足の親指から上へ上へ。つつつ、と指でたどる。
膝まできたら折り返し、人差し指にもどる。また膝へ。ゆっくり。あなたは身動ぎもしない。でもときどき堪えきれないため息が漏れる。
中指、薬指と進んで、やっと小指にやってきた。わたしの人差し指とあなたの足の小指は、ぴたりとくっついてしばらく静止する。
やがて小指が鬱血してくる。小指の下で新しい小指が蠢きはじめた。これでやっと食べられるね。わたしは指を離して、口を寄せる。大丈夫、歯はよく研いであるから。

2008年5月7日水曜日

石畳

老婆は、柄杓で石畳に水を撒き続ける。濡れた石畳はぬるりと光る。
日が暮れて老婆が家に帰る。夜の間は、蛞姫が石畳をまんべんなく舐めて歩むから、月明かりに照らされていよいよぬらぬらと輝く。
朝早く、老婆が柄杓と桶と一掴みの塩を持って出てくる。
蛞姫に塩かけ、また日没まで石畳に水を撒く。夜になれば、素知らぬ顔で蛞姫は現れる。
何百年続いたかわからない、営み。

2008年5月6日火曜日

あいいろ

藍色の愛車に乗って、相も変わらず愛人とアイスクリームを舐めているアイツに、逢いたいのはどういうアイロニーだろう。

2008年5月5日月曜日

鼻歌うたって

願いごとを叶えたければ、鼻歌うたって、かりんとうを食べて、サイダーを飲めばいい。
そう教えてくれたのは、三日前に死んだヒメネズミだった。
バケツの水で溺死したヒメネズミにが生き返るようにと願いながら、鼻歌うたって、かりんとうを食べて、サイダーを飲んだけれど、生き返りそうにない。
ヒメネズミは諦めて、新しい靴が欲しいと願うことにする。

2008年5月4日日曜日

山歩く

人間どもから見えないよう全国的に曇りの日がよろしい。
集合場所は無論、富士山である。
全国各地の山々は、年に一度寄り集まって会合する。
浅間山は酒好きで、阿蘇山は案外寡黙な質だ。
晴れてしまったので磐梯山は欠席である。
山が歩くと町が潰されるのではないかと、思われるかもしれない。
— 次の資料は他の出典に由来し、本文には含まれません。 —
-- ==== Sys2Proof/Machine/Phases.lean ====
section
/-! DEFINITION. The phase changes of MC and what comes with each (chapter 3), and the joiner side of TU that SYNCING
starts (section 4.2). -/

namespace Sys2Proof.Machine

/-- A change of phase and its PHASE event (R61, R63). -/
def setPhase (p : Phase) (c : Cause) (s : State) : State :=
  postOwn .phase (phaseCode p) (causeCode c) { s with mc := { s.mc with phase := p, cause := c } }

/-- The PHASE event of a refused own JOIN, the phase unchanged (R63). -/
def postRefusal (c : Cause) (s : State) : State := postOwn .phase (phaseCode s.mc.phase) (causeCode c) s

/-! ## Timer lengths (00_scope.md section 6.4), in milliseconds of the values in use (R205) -/

def tPresence (s : State) : Nat := s.inUse.tPresence
def tLapse (s : State) : Nat := 4 * s.inUse.tPresence
def tListen (s : State) : Nat := 5 * s.inUse.tPresence
def tSync (s : State) : Nat := 3 * s.inUse.tPresence
def tDoubt (s : State) : Nat := 3 * s.inUse.tPresence
def tRejoin (s : State) : Nat := 2 * s.inUse.tPresence

/-! ## LISTEN, FOUNDING, SYNCING, JOINING -/

/-- MC enters LISTEN: listen timer, duplicate-refusal count, self-objection count, kept values (R64, R71, R134, R139). A
request still in transmission when OUT ends stays in OQ (log 46). -/
def enterListen (c : Cause) (s : State) : State :=
  let s := setPhase .listen c s
  { s with
    mc := { s.mc with listen := startMs (tListen s), rejoin := none, dupCount := 0 }
    lif := { s.lif with selfObjection := 0, kept := none } }

/-- MC enters FOUNDING: the empty table of R18 and the JOIN request (R66). -/
def enterFounding (s : State) : State :=
  let s := setPhase .founding .quiet s
  mcRequest (joinBody s)
    { s with mc := { s.mc with listen := none }, table := some Table.founding, lif := { s.lif with kept := none } }

/-- TU begins a transfer attempt: ASKING, and a SYNCREQ of attempt r requested (R96, R97). -/
def ask (attempt : Nat) (s : State) : State :=
  tuRequestSync { s with tu := { s.tu.clearAttempt with joiner := .asking, attempt := attempt } }

/-- MC enters SYNCING and TU begins its first attempt (R65, R67, R96). -/
def enterSyncing (c : Cause) (s : State) : State :=
  let s := setPhase .syncing c s
  ask 0 { s with mc := { s.mc with listen := none, rejoin := none } }

/-- MC enters JOINING and requests its JOIN (R69). -/
def enterJoining (s : State) : State :=
  let s := setPhase .joining .installed s
  mcRequest (joinBody s) s

/-! ## JOINED and LEAVING -/

/-- The last-heard timers on entry to JOINED: a full one for each PRESENT peer (R79). -/
def startLastHeard (s : State) (img : Image) : Vector (Option Timer) 32 :=
  tabulate 32 (fun k => if k ≠ s.num ∧ img.entries[k].state = .present then startMs (tLapse s) else none)

/-- The quarantine timers on entry to JOINED: a full one for each LAPSED peer (R79). -/
def startQuarantine (s : State) (img : Image) : Vector (Option Timer) 32 :=
  tabulate 32 (fun k => if k ≠ s.num ∧ img.entries[k].state = .lapsed then startMs s.inUse.tQuar else none)

/-- A watch started at full length (R48). -/
def startWatch (s : State) : Watch := .timing { length := s.inUse.tRecall * 1000, run := 0 }

/-- An entry is a PRESENT debtor (R8, R48). -/
def Entry.isDebtor (e : Entry) : Bool := e.state == .present && 0 < e.recallDue

/-- The watches on entry to JOINED: TIMING for each PRESENT debtor but the own station (R48). -/
def startWatches (s : State) (img : Image) : Vector Watch 32 :=
  tabulate 32 (fun k => if k ≠ s.num ∧ img.entries[k].isDebtor = true then startWatch s else .idle)

/-- The content of the own copy, empty when none is held. -/
def State.image (s : State) : Image :=
  match s.table with
  | some t => t.image
  | none => .empty

/-- BA on entry to JOINED (R175). -/
def Ba.enterJoined (ba : Ba) : Ba :=
  { ba with claim := .none, release := .none, holdoff := none, idleMark := false, idleTimer := none, bound := none,
            boundarySeen := false, zeroReported := false }

/-- MC enters JOINED (R79), the watches and BA start (R48, R175), and the counts of R70 are cleared. -/
def enterJoined (s : State) : State :=
  let s := setPhase .joined .accepted s
  refresh
    { s with
      mc := { s.mc with
        presence := startMs (tPresence s), rejoin := none, lastHeard := startLastHeard s s.image,
        quarantine := startQuarantine s s.image }
      watches := startWatches s s.image
      ba := s.ba.enterJoined }

/-- The Claim Arithmetic on leaving JOINED for LEAVING: every watch IDLE, each request in REQUESTED withdrawn (R57). -/
def endWatches (s : State) : State :=
  (stations.filter (fun k => s.watches[k] = .requested)).foldl (fun s k => withdraw (.lapse k.val 0) .ca s)
    { s with watches := noWatches }

/-- A body by which MC watches a peer: LAPSE or FREE. -/
def Body.isPeerWatch (b : Body) : Bool := b.kind == .lapse || b.kind == .free

/-- MC on leaving JOINED for LEAVING: the peer timers stop and its LAPSE and FREE requests are withdrawn (R84). -/
def endPeerTimers (s : State) : State :=
  stations.foldl (fun s k => mcWithdraw (.free k.val) (mcWithdraw (.lapse k.val 0) s))
    { s with
      mc := { s.mc with
        lastHeard := noTimers, quarantine := noTimers, held := s.mc.held.filter (fun b => !b.isPeerWatch) } }

/-- BA on leaving JOINED for LEAVING: HELD requests dropped, QUEUED ones withdrawn, timers stopped, mark cleared (R174). -/
def baLeave (s : State) : State :=
  let s :=
    { s with
      ba := { s.ba with
        claim := if s.ba.claim = .held ∨ s.ba.claim = .holdoff then .none else s.ba.claim
        release := if s.ba.release = .held then .none else s.ba.release
        idleTimer := none, idleMark := false, holdoff := none, boundarySeen := false, zeroReported := false } }
  let s := if s.ba.claim = .queued then withdraw (.claim 0) .ba s else s
  let s := if s.ba.release = .queued then withdraw (.release 0) .ba s else s
  baSettle s

/-- MC enters LEAVING (R85): the other blocks end what they do only in JOINED (R57, R84, R104, R174), the presence timer
runs (R62, log 18), and the LEAVE is requested at once when the levels are already 0 (R86). -/
def enterLeaving (c : Cause) (s : State) : State :=
  let s := setPhase .leaving c s
  let s :=
    { s with
      mc := { s.mc with
        rejoin := none, pendingStop := none,
        presence := if s.mc.presence.isSome then s.mc.presence else startMs (tPresence s) } }
  refresh (baLeave (endPeerTimers (endWatches (endSnapshot s))))

/-! ## OUT, FAULT, OFFLINE -/

/-- MC with every timer stopped and nothing held (R91, R94, R95). -/
def Mc.stopAll (mc : Mc) : Mc :=
  { mc with
    listen := none, presence := none, rejoin := none, lastHeard := noTimers, quarantine := noTimers,
    pendingStop := none, awaitLeave := false, held := [] }

/-- The joiner side ended, its SYNCREQ left to OQ's own discard (R113). -/
def Tu.stop (tu : Tu) : Tu :=
  { tu.clearAttempt with joiner := .idle, attempt := 0, syncreqHeld := false, snapshot := none, pieceHeld := false }

/-- What every entry to OUT, FAULT and OFFLINE does to the blocks beside OQ: timers, watches, transfer and doubt end, the
table is discarded, the self-objection count is 0 (R16, R91, R94, R113, R124, R134). -/
def stopBlocks (s : State) : State :=
  let s := discardTable s
  { s with
    mc := s.mc.stopAll
    tu := s.tu.stop
    watches := noWatches
    ac := { s.ac with doubt := none, timer := none }
    ba := s.ba.drop
    lif := { s.lif with selfObjection := 0 } }

/-- LIF's line-fault OUT count on an entry to OUT (R93). -/
def countLineFault (c : Cause) (n : Nat) : Nat := if c = .lineFault then min 3 (n + 1) else n

/-- MC enters OUT (R91): forced zero, OQ discard, table discard, and one LEAVE when a table was held and the cause is not
LAPSED; with none requested the rejoin timer starts at once (R92). -/
def enterOut (c : Cause) (s : State) : State :=
  let leaves := s.table.isSome && c ≠ .lapsed
  let s := forceZeroAll (setPhase .out c s)
  let s := { s with lif := { s.lif.discardUnstarted with lineFaultOut := countLineFault c s.lif.lineFaultOut } }
  let s := stopBlocks s
  let s :=
    if leaves then mcRequest .leave { s with mc := { s.mc with awaitLeave := true } }
    else { s with mc := { s.mc with rejoin := startMs (tRejoin s) } }
  refresh s

/-- MC enters FAULT (R94): forced zero, OQ discard, table discard; no LEAVE; the kept values are cleared (R139). -/
def enterFault (c : Cause) (s : State) : State :=
  let s := forceZeroAll (setPhase .fault c s)
  let s := stopBlocks { s with lif := s.lif.discardIdle }
  refresh (baSettle { s with lif := { s.lif with kept := none } })

/-- MC enters OFFLINE (R86 to R89): the table is discarded, requests end by R144, the kept values are cleared (R139). -/
def enterOffline (c : Cause) (s : State) : State :=
  let s := setPhase .offline c s
  let s := stopBlocks { s with lif := s.lif.discardIdle }
  refresh (baSettle { s with lif := { s.lif with kept := none } })

/-! ## STOP and CUT -/

/-- The own JOIN is in transmission (R87, R141). -/
def joinInTransmission (s : State) : Bool := s.lif.queue.any (fun r => r.body.kind == .join && r.inTransmission)

/-- A stop taken in JOINING, or a CUT in FOUNDING or JOINING (R87, R89): by the own entry and the own JOIN. A stop already
pending keeps its cause (log 24). -/
def stopJoining (c : Cause) (s : State) : State :=
  if s.ownEntry.state = .present then
    enterLeaving c (mcWithdraw (joinBody s) (mcWithdraw .leave s))
  else if joinInTransmission s then
    match s.mc.pendingStop with
    | some _ => s
    | none => { s with mc := { s.mc with pendingStop := some c } }
  else enterOffline c s

/-- MC's act on an entry to CUT (R85, R89). -/
def cutPhase (s : State) : State :=
  match s.mc.phase with
  | .offline => s
  | .listen => enterOffline .thermal s
  | .founding => stopJoining .thermal s
  | .syncing => enterOffline .thermal s
  | .joining => stopJoining .thermal s
  | .joined => enterLeaving .thermal s
  | .leaving => s
  | .out => s
  | .fault => s

/-! ## Own LEAVE from OUT -/

/-- MC starts the rejoin timer (R72, R92). -/
def startRejoin (s : State) : State := { s with mc := { s.mc with rejoin := startMs (tRejoin s) } }

/-- The end of the LEAVE requested on entry to OUT: the rejoin timer starts (R92). -/
def leaveEnded (s : State) : State :=
  if s.mc.awaitLeave then startRejoin { s with mc := { s.mc with awaitLeave := false } } else s

/-- The rejoin timer's expiry in OUT (R92, R89, R93): FAULT when the line-fault OUT count is 3, else OFFLINE in CUT, else
LISTEN. -/
def rejoin (s : State) : State :=
  if s.lif.lineFaultOut = 3 then enterFault .lineFault s
  else if s.tm.state = .cut then enterOffline .thermal s
  else enterListen .rejoin s

end Sys2Proof.Machine
end

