-- ==== Sys2Proof/Machine/Transfer.lean ====
section
/-! DEFINITION. The Transfer Unit's work on accepted frames and failures (chapter 4): the joiner's collection, the
installation and replay, and the responder's snapshot. -/

namespace Sys2Proof.Machine

/-! ## The joiner side -/

/-- The most records the catch-up queue holds (R105). -/
def catchUpCapacity : Nat := 24

/-- An attempt has failed (R112): the next attempt, or FAULT with SYNC_FAILED after the third. -/
def failAttempt (s : State) : State :=
  if s.tu.attempt < 2 then ask (s.tu.attempt + 1) s
  else enterFault .syncFailed { s with tu := { s.tu.clearAttempt with joiner := .idle } }

/-- The record of an accepted frame: a SNAPSHOT is stored as a marker (R105). -/
def catchUpRecord (f : Frame) : CatchUpRecord :=
  { sender := f.sender, kind := f.body.kind, body := if f.body.kind = .snapshot then none else some f.body }

/-- The piece data to keep of an accepted frame, when the conditions of R107 hold. -/
def keptData (s : State) (f : Frame) : Option (List Byte) :=
  match f.body with
  | .snapshot joiner base index data =>
    if joiner = s.num.val ∧ base = f.order - BitVec.ofNat 16 s.tu.catchUp.length ∧
        (if s.tu.pieces = [] then index = 0
         else s.tu.responder = some f.sender ∧ s.tu.base = some base ∧ index = s.tu.pieces.length)
    then some data else none
  | _ => none

/-- A piece kept aside: the first fixes the anchor order, the expected responder and the expected base (R106, R107). -/
def Tu.keep (tu : Tu) (f : Frame) (data : List Byte) : Tu :=
  match tu.pieces with
  | [] =>
    let base := f.order - BitVec.ofNat 16 tu.catchUp.length
    { tu with pieces := [data], anchor := some base, responder := some f.sender, base := some base }
  | ps => { tu with pieces := ps ++ [data] }

/-- The copy that the kept pieces and the catch-up queue give: the image installed at the base order and every record
replayed on it (R108). -/
def collectedTable (tu : Tu) : Option Table :=
  match assemble tu.pieces, tu.base with
  | some img, some base => some ((Table.install img base).replay tu.catchUp)
  | _, _ => none

/-- The end of a collection with all five pieces kept (R108): installation, replay and JOINING, or a failed attempt. An
installation clears the expected responder and the expected base with the kept pieces (log 55). -/
def finishCollection (s : State) : State :=
  match collectedTable s.tu with
  | some t =>
    enterJoining
      { s with
        table := some t
        lif := { s.lif with kept := none }
        tu := { s.tu.clearAttempt with joiner := .idle } }
  | none => failAttempt s

/-- An accepted frame in COLLECTING (R105, R107, R111): overflow, or its record stored and a piece kept aside. -/
def collect (f : Frame) (s : State) : State :=
  if catchUpCapacity ≤ s.tu.catchUp.length then failAttempt s
  else
    match keptData s f with
    | none => { s with tu := { s.tu with catchUp := s.tu.catchUp ++ [catchUpRecord f] } }
    | some data =>
      let tu := s.tu.keep f data
      let s := { s with tu := { tu with catchUp := tu.catchUp ++ [catchUpRecord f] } }
      if tu.pieces.length = 5 then finishCollection s else s

/-- An accepted frame at a station in SYNCING without a table (R96, R98, R105). -/
def transferFrame (f : Frame) (own : Bool) (s : State) : State :=
  match s.tu.joiner with
  | .idle => s
  | .asking =>
    if own && f.body.kind == .syncreq then
      { s with tu := { s.tu with joiner := .collecting, sync := startMs (tSync s) } }
    else s
  | .collecting => collect f s

/-! ## The responder side -/

/-- A SYNCREQ applied (R100, R101): a snapshot for its sender ends, whatever the outcome (a body out of range included); the
station selected answers when it is JOINED and its buffer is idle. -/
def answerSyncreq (sender : Station) (eff : Effect) (t : Table) (s : State) : State :=
  let s :=
    match s.tu.snapshot with
    | some n => if n.joiner = sender then endSnapshot s else s
    | none => s
  if eff = .selected (.station s.num) ∧ s.mc.phase = .joined ∧ s.tu.snapshot = none then
    tuRequestPiece
      { s with
        tu := { s.tu with
          snapshot := some { joiner := sender, base := t.n, image := t.image, digest := t.digest, next := 0 } } }
  else s

/-- An own piece applied (R103): the next piece is requested, or after piece 4 the buffer is freed. -/
def pieceApplied (joiner : Nat) (base : Word) (index : Nat) (s : State) : State :=
  match s.tu.snapshot with
  | none => s
  | some n =>
    if n.joiner.val = joiner ∧ n.base = base ∧ n.next = index then
      if index < 4 then
        tuRequestPiece { s with tu := { s.tu with snapshot := some { n with next := index + 1 } } }
      else { s with tu := { s.tu with snapshot := none, pieceHeld := false } }
    else s

/-- TU on an applied-frame notice (R27). -/
def tuNotice (f : Frame) (own : Bool) (eff : Effect) (t : Table) (s : State) : State :=
  match f.body with
  | .syncreq _ _ => answerSyncreq f.sender eff t s
  | .snapshot joiner base index _ => if own then pieceApplied joiner base index s else s
  | _ => s

end Sys2Proof.Machine
end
心配ご無用。
山が歩く道は、ここにはない。

2008年5月2日金曜日

雲の間に

「それ、どこから取ってきたの?」
硝子瓶に詰まったアオは、振っても叩いても、揺らぎもしない。
「雲の間にあった」
そうか、それなら僕にも取れる。でも同じアオではつまらないな。
夕焼けを狙って瓶を抱えて雲に登った。雲から雲へと飛び移るうちに、日が暮れたので地上に戻る。
瓶の中にはアカネはなかった。
でも、あの花に似てるね。ときみが指差した先には、藤の花があった。

2008年5月1日木曜日

君の後ろに

君の後ろにいる猫は、どうもあまり毛並みがよくないようだね。
どれ、おじさんが餌をやろう。ちょっとおいで。なーに、心配はいらないよ。毒を盛るわけじゃないんだから。

そう言われて、ぼくの被っていた猫は、知らないおじさんにノコノコついて行ってしまった。
猫がいなくなって、いよいよぼくはよい子のやり方がわからない。
この際だから、クラスでいちばんお利口の子の猫を盗もうと思う。